-- ==== Sys2Proof/Laws/State.lean ====
section
/-! SUPPORT. One lemma for each field under each update of the state, so that no later proof unfolds a record update. -/

namespace Sys2Proof.Machine

/-! ### A failed command -/

@[simp] theorem raiseError_inp (op : Byte) (e : CmdError) (s : State) : (raiseError op e s).inp = s.inp := rfl
@[simp] theorem raiseError_status (op : Byte) (e : CmdError) (s : State) :
    (raiseError op e s).status = statusWord op (errorCode e) := rfl
@[simp] theorem raiseError_res (op : Byte) (e : CmdError) (s : State) :
    (raiseError op e s).res = Results.cleared := rfl
@[simp] theorem raiseError_argWritten (op : Byte) (e : CmdError) (s : State) :
    (raiseError op e s).argWritten = s.argWritten := rfl
@[simp] theorem raiseError_pending (op : Byte) (e : CmdError) (s : State) :
    (raiseError op e s).pending = s.pending := rfl
@[simp] theorem raiseError_hostReads (op : Byte) (e : CmdError) (s : State) :
    (raiseError op e s).hostReads = s.hostReads := rfl

/-! ### A successful command -/

@[simp] theorem complete_inp (op : Byte) (out : List ResultWrite) (s : State) : (complete op out s).inp = s.inp := rfl
@[simp] theorem complete_status (op : Byte) (out : List ResultWrite) (s : State) :
    (complete op out s).status = statusWord op 0 := rfl
@[simp] theorem complete_res (op : Byte) (out : List ResultWrite) (s : State) :
    (complete op out s).res = applyWrites Results.cleared out := rfl
@[simp] theorem complete_argWritten (op : Byte) (out : List ResultWrite) (s : State) :
    (complete op out s).argWritten = s.argWritten := rfl
@[simp] theorem complete_pending (op : Byte) (out : List ResultWrite) (s : State) :
    (complete op out s).pending = s.pending := rfl
@[simp] theorem complete_hostReads (op : Byte) (out : List ResultWrite) (s : State) :
    (complete op out s).hostReads = s.hostReads := rfl

/-! ### The host's writes -/

@[simp] theorem hostWriteArg_args (i : Fin 3) (v : Word) (s : State) :
    (hostWriteArg i v s).inp.args = s.inp.args.set i v := rfl
@[simp] theorem hostWriteArg_rxLen (i : Fin 3) (v : Word) (s : State) :
    (hostWriteArg i v s).inp.rxLen = s.inp.rxLen := rfl
@[simp] theorem hostWriteArg_rx (i : Fin 3) (v : Word) (s : State) : (hostWriteArg i v s).inp.rx = s.inp.rx := rfl
@[simp] theorem hostWriteArg_status (i : Fin 3) (v : Word) (s : State) : (hostWriteArg i v s).status = s.status := rfl
@[simp] theorem hostWriteArg_res (i : Fin 3) (v : Word) (s : State) : (hostWriteArg i v s).res = s.res := rfl
@[simp] theorem hostWriteArg_argWritten (i : Fin 3) (v : Word) (s : State) :
    (hostWriteArg i v s).argWritten = s.argWritten.set i true := rfl
@[simp] theorem hostWriteArg_pending (i : Fin 3) (v : Word) (s : State) :
    (hostWriteArg i v s).pending = s.pending := rfl
@[simp] theorem hostWriteArg_hostReads (i : Fin 3) (v : Word) (s : State) :
    (hostWriteArg i v s).hostReads = s.hostReads := rfl

@[simp] theorem hostWriteRx_args (i : Fin 256) (b : Byte) (s : State) :
    (hostWriteRx i b s).inp.args = s.inp.args := rfl
@[simp] theorem hostWriteRx_rxLen (i : Fin 256) (b : Byte) (s : State) :
    (hostWriteRx i b s).inp.rxLen = s.inp.rxLen := rfl
@[simp] theorem hostWriteRx_rx (i : Fin 256) (b : Byte) (s : State) :
    (hostWriteRx i b s).inp.rx = Memory.write s.inp.rx i.val b := rfl
@[simp] theorem hostWriteRx_status (i : Fin 256) (b : Byte) (s : State) : (hostWriteRx i b s).status = s.status := rfl
@[simp] theorem hostWriteRx_res (i : Fin 256) (b : Byte) (s : State) : (hostWriteRx i b s).res = s.res := rfl
@[simp] theorem hostWriteRx_argWritten (i : Fin 256) (b : Byte) (s : State) :
    (hostWriteRx i b s).argWritten = s.argWritten := rfl
@[simp] theorem hostWriteRx_pending (i : Fin 256) (b : Byte) (s : State) :
    (hostWriteRx i b s).pending = s.pending := rfl
@[simp] theorem hostWriteRx_hostReads (i : Fin 256) (b : Byte) (s : State) :
    (hostWriteRx i b s).hostReads = s.hostReads := rfl

@[simp] theorem hostWriteRxLen_args (n : Byte) (s : State) : (hostWriteRxLen n s).inp.args = s.inp.args := rfl
@[simp] theorem hostWriteRxLen_rxLen (n : Byte) (s : State) : (hostWriteRxLen n s).inp.rxLen = n := rfl
@[simp] theorem hostWriteRxLen_rx (n : Byte) (s : State) : (hostWriteRxLen n s).inp.rx = s.inp.rx := rfl
@[simp] theorem hostWriteRxLen_status (n : Byte) (s : State) : (hostWriteRxLen n s).status = s.status := rfl
@[simp] theorem hostWriteRxLen_res (n : Byte) (s : State) : (hostWriteRxLen n s).res = s.res := rfl
@[simp] theorem hostWriteRxLen_argWritten (n : Byte) (s : State) :
    (hostWriteRxLen n s).argWritten = s.argWritten := rfl
@[simp] theorem hostWriteRxLen_pending (n : Byte) (s : State) : (hostWriteRxLen n s).pending = s.pending := rfl
@[simp] theorem hostWriteRxLen_hostReads (n : Byte) (s : State) :
    (hostWriteRxLen n s).hostReads = s.hostReads := rfl

/-! ### A platform reset -/

@[simp] theorem platformReset_inp (s : State) : (platformReset s).inp = Inputs.reset := rfl
@[simp] theorem platformReset_status (s : State) : (platformReset s).status = 0 := rfl
@[simp] theorem platformReset_res (s : State) : (platformReset s).res = Results.cleared := rfl
@[simp] theorem platformReset_argWritten (s : State) : (platformReset s).argWritten = #v[false, false, false] := rfl
@[simp] theorem platformReset_pending (s : State) : (platformReset s).pending = s.pending := rfl
@[simp] theorem platformReset_hostReads (s : State) : (platformReset s).hostReads = s.hostReads := rfl

/-! ### What is placed from outside -/

@[simp] theorem withFetchWord_pending (s : State) (nbits w : Nat) :
    (s.withFetchWord nbits w).pending = .host (.issue (tableByte nbits w)) :: s.pending := rfl
@[simp] theorem withFetchWord_inp (s : State) (nbits w : Nat) : (s.withFetchWord nbits w).inp = s.inp := rfl
@[simp] theorem withFetchWord_status (s : State) (nbits w : Nat) : (s.withFetchWord nbits w).status = s.status := rfl
@[simp] theorem withFetchWord_res (s : State) (nbits w : Nat) : (s.withFetchWord nbits w).res = s.res := rfl
@[simp] theorem withProgram_pending (s : State) (ops : List HostOp) :
    (s.withProgram ops).pending = ops.map Event.host := rfl
@[simp] theorem withProgram_inp (s : State) (ops : List HostOp) : (s.withProgram ops).inp = s.inp := rfl

end Sys2Proof.Machine
end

+---+

### TASK DIRECTIONS:
Transcribe the full set of records without altering a single character.

### COMPLETED TASK:
-- ==== Sys2Proof/Laws/State.lean ====
section
/-! SUPPORT. One lemma for each field under each update of the state, so that no later proof unfolds a record update. -/

namespace Sys2Proof.Machine

/-! ### A failed command -/

@[simp] theorem raiseError_inp (op : Byte) (e : CmdError) (s : State) : (raiseError op e s).inp = s.inp := rfl
@[simp] theorem raiseError_status (op : Byte) (e : CmdError) (s : State) :
    (raiseError op e s).status = statusWord op (errorCode e) := rfl
@[simp] theorem raiseError_res (op : Byte) (e : CmdError) (s : State) :
    (raiseError op e s).res = Results.cleared := rfl
@[simp] theorem raiseError_argWritten (op : Byte) (e : CmdError) (s : State) :
    (raiseError op e s).argWritten = s.argWritten := rfl
@[simp] theorem raiseError_pending (op : Byte) (e : CmdError) (s : State) :
    (raiseError op e s).pending = s.pending := rfl
@[simp] theorem raiseError_hostReads (op : Byte) (e : CmdError) (s : State) :
    (raiseError op e s).hostReads = s.hostReads := rfl

/-! ### A successful command -/

@[simp] theorem complete_inp (op : Byte) (out : List ResultWrite) (s : State) : (complete op out s).inp = s.inp := rfl
@[simp] theorem complete_status (op : Byte) (out : List ResultWrite) (s : State) :
    (complete op out s).status = statusWord op 0 := rfl
@[simp] theorem complete_res (op : Byte) (out : List ResultWrite) (s : State) :
    (complete op out s).res = applyWrites Results.cleared out := rfl
@[simp] theorem complete_argWritten (op : Byte) (out : List ResultWrite) (s : State) :
    (complete op out s).argWritten = s.argWritten := rfl
@[simp] theorem complete_pending (op : Byte) (out : List ResultWrite) (s : State) :
    (complete op out s).pending = s.pending := rfl
@[simp] theorem complete_hostReads (op : Byte) (out : List ResultWrite) (s : State) :
    (complete op out s).hostReads = s.hostReads := rfl

/-! ### The host's writes -/

@[simp] theorem hostWriteArg_args (i : Fin 3) (v : Word) (s : State) :
    (hostWriteArg i v s).inp.args = s.inp.args.set i v := rfl
@[simp] theorem hostWriteArg_rxLen (i : Fin 3) (v : Word) (s : State) :
    (hostWriteArg i v s).inp.rxLen = s.inp.rxLen := rfl
@[simp] theorem hostWriteArg_rx (i : Fin 3) (v : Word) (s : State) : (hostWriteArg i v s).inp.rx = s.inp.rx := rfl
@[simp] theorem hostWriteArg_status (i : Fin 3) (v : Word) (s : State) : (hostWriteArg i v s).status = s.status := rfl
@[simp] theorem hostWriteArg_res (i : Fin 3) (v : Word) (s : State) : (hostWriteArg i v s).res = s.res := rfl
@[simp] theorem hostWriteArg_argWritten (i : Fin 3) (v : Word) (s : State) :
    (hostWriteArg i v s).argWritten = s.argWritten.set i true := rfl
@[simp] theorem hostWriteArg_pending (i : Fin 3) (v : Word) (s : State) :
    (hostWriteArg i v s).pending = s.pending := rfl
@[simp] theorem hostWriteArg_hostReads (i : Fin 3) (v : Word) (s : State) :
    (hostWriteArg i v s).hostReads = s.hostReads := rfl

@[simp] theorem hostWriteRx_args (i : Fin 256) (b : Byte) (s : State) :
    (hostWriteRx i b s).inp.args = s.inp.args := rfl
@[simp] theorem hostWriteRx_rxLen (i : Fin 256) (b : Byte) (s : State) :
    (hostWriteRx i b s).inp.rxLen = s.inp.rxLen := rfl
@[simp] theorem hostWriteRx_rx (i : Fin 256) (b : Byte) (s : State) :
    (hostWriteRx i b s).inp.rx = Memory.write s.inp.rx i.val b := rfl
@[simp] theorem hostWriteRx_status (i : Fin 256) (b : Byte) (s : State) : (hostWriteRx i b s).status = s.status := rfl
@[simp] theorem hostWriteRx_res (i : Fin 256) (b : Byte) (s : State) : (hostWriteRx i b s).res = s.res := rfl
@[simp] theorem hostWriteRx_argWritten (i : Fin 256) (b : Byte) (s : State) :
    (hostWriteRx i b s).argWritten = s.argWritten := rfl
@[simp] theorem hostWriteRx_pending (i : Fin 256) (b : Byte) (s : State) :
    (hostWriteRx i b s).pending = s.pending := rfl
@[simp] theorem hostWriteRx_hostReads (i : Fin 256) (b : Byte) (s : State) :
    (hostWriteRx i b s).hostReads = s.hostReads := rfl

@[simp] theorem hostWriteRxLen_args (n : Byte) (s : State) : (hostWriteRxLen n s).inp.args = s.inp.args := rfl
@[simp] theorem hostWriteRxLen_rxLen (n : Byte) (s : State) : (hostWriteRxLen n s).inp.rxLen = n := rfl
@[simp] theorem hostWriteRxLen_rx (n : Byte) (s : State) : (hostWriteRxLen n s).inp.rx = s.inp.rx := rfl
@[simp] theorem hostWriteRxLen_status (n : Byte) (s : State) : (hostWriteRxLen n s).status = s.status := rfl
@[simp] theorem hostWriteRxLen_res (n : Byte) (s : State) : (hostWriteRxLen n s).res = s.res := rfl
@[simp] theorem hostWriteRxLen_argWritten (n : Byte) (s : State) :
    (hostWriteRxLen n s).argWritten = s.argWritten := rfl
@[simp] theorem hostWriteRxLen_pending (n : Byte) (s : State) : (hostWriteRxLen n s).pending = s.pending := rfl
@[simp] theorem hostWriteRxLen_hostReads (n : Byte) (s : State) :
    (hostWriteRxLen n s).hostReads = s.hostReads := rfl

/-! ### A platform reset -/

@[simp] theorem platformReset_inp (s : State) : (platformReset s).inp = Inputs.reset := rfl
@[simp] theorem platformReset_status (s : State) : (platformReset s).status = 0 := rfl
@[simp] theorem platformReset_res (s : State) : (platformReset s).res = Results.cleared := rfl
@[simp] theorem platformReset_argWritten (s : State) : (platformReset s).argWritten = #v[false, false, false] := rfl
@[simp] theorem platformReset_pending (s : State) : (platformReset s).pending = s.pending := rfl
@[simp] theorem platformReset_hostReads (s : State) : (platformReset s).hostReads = s.hostReads := rfl

/-! ### What is placed from outside -/

@[simp] theorem withFetchWord_pending (s : State) (nbits w : Nat) :
    (s.withFetchWord nbits w).pending = .host (.issue (tableByte nbits w)) :: s.pending := rfl
@[simp] theorem withFetchWord_inp (s : State) (nbits w : Nat) : (s.withFetchWord nbits w).inp = s.inp := rfl
@[simp] theorem withFetchWord_status (s : State) (nbits w : Nat) : (s.withFetchWord nbits w).status = s.status := rfl
@[simp] theorem withFetchWord_res (s : State) (nbits w : Nat) : (s.withFetchWord nbits w).res = s.res := rfl
@[simp] theorem withProgram_pending (s : State) (ops : List HostOp) :
    (s.withProgram ops).pending = ops.map Event.host := rfl
@[simp] theorem withProgram_inp (s : State) (ops : List HostOp) : (s.withProgram ops).inp = s.inp := rfl

end Sys2Proof.Machine
end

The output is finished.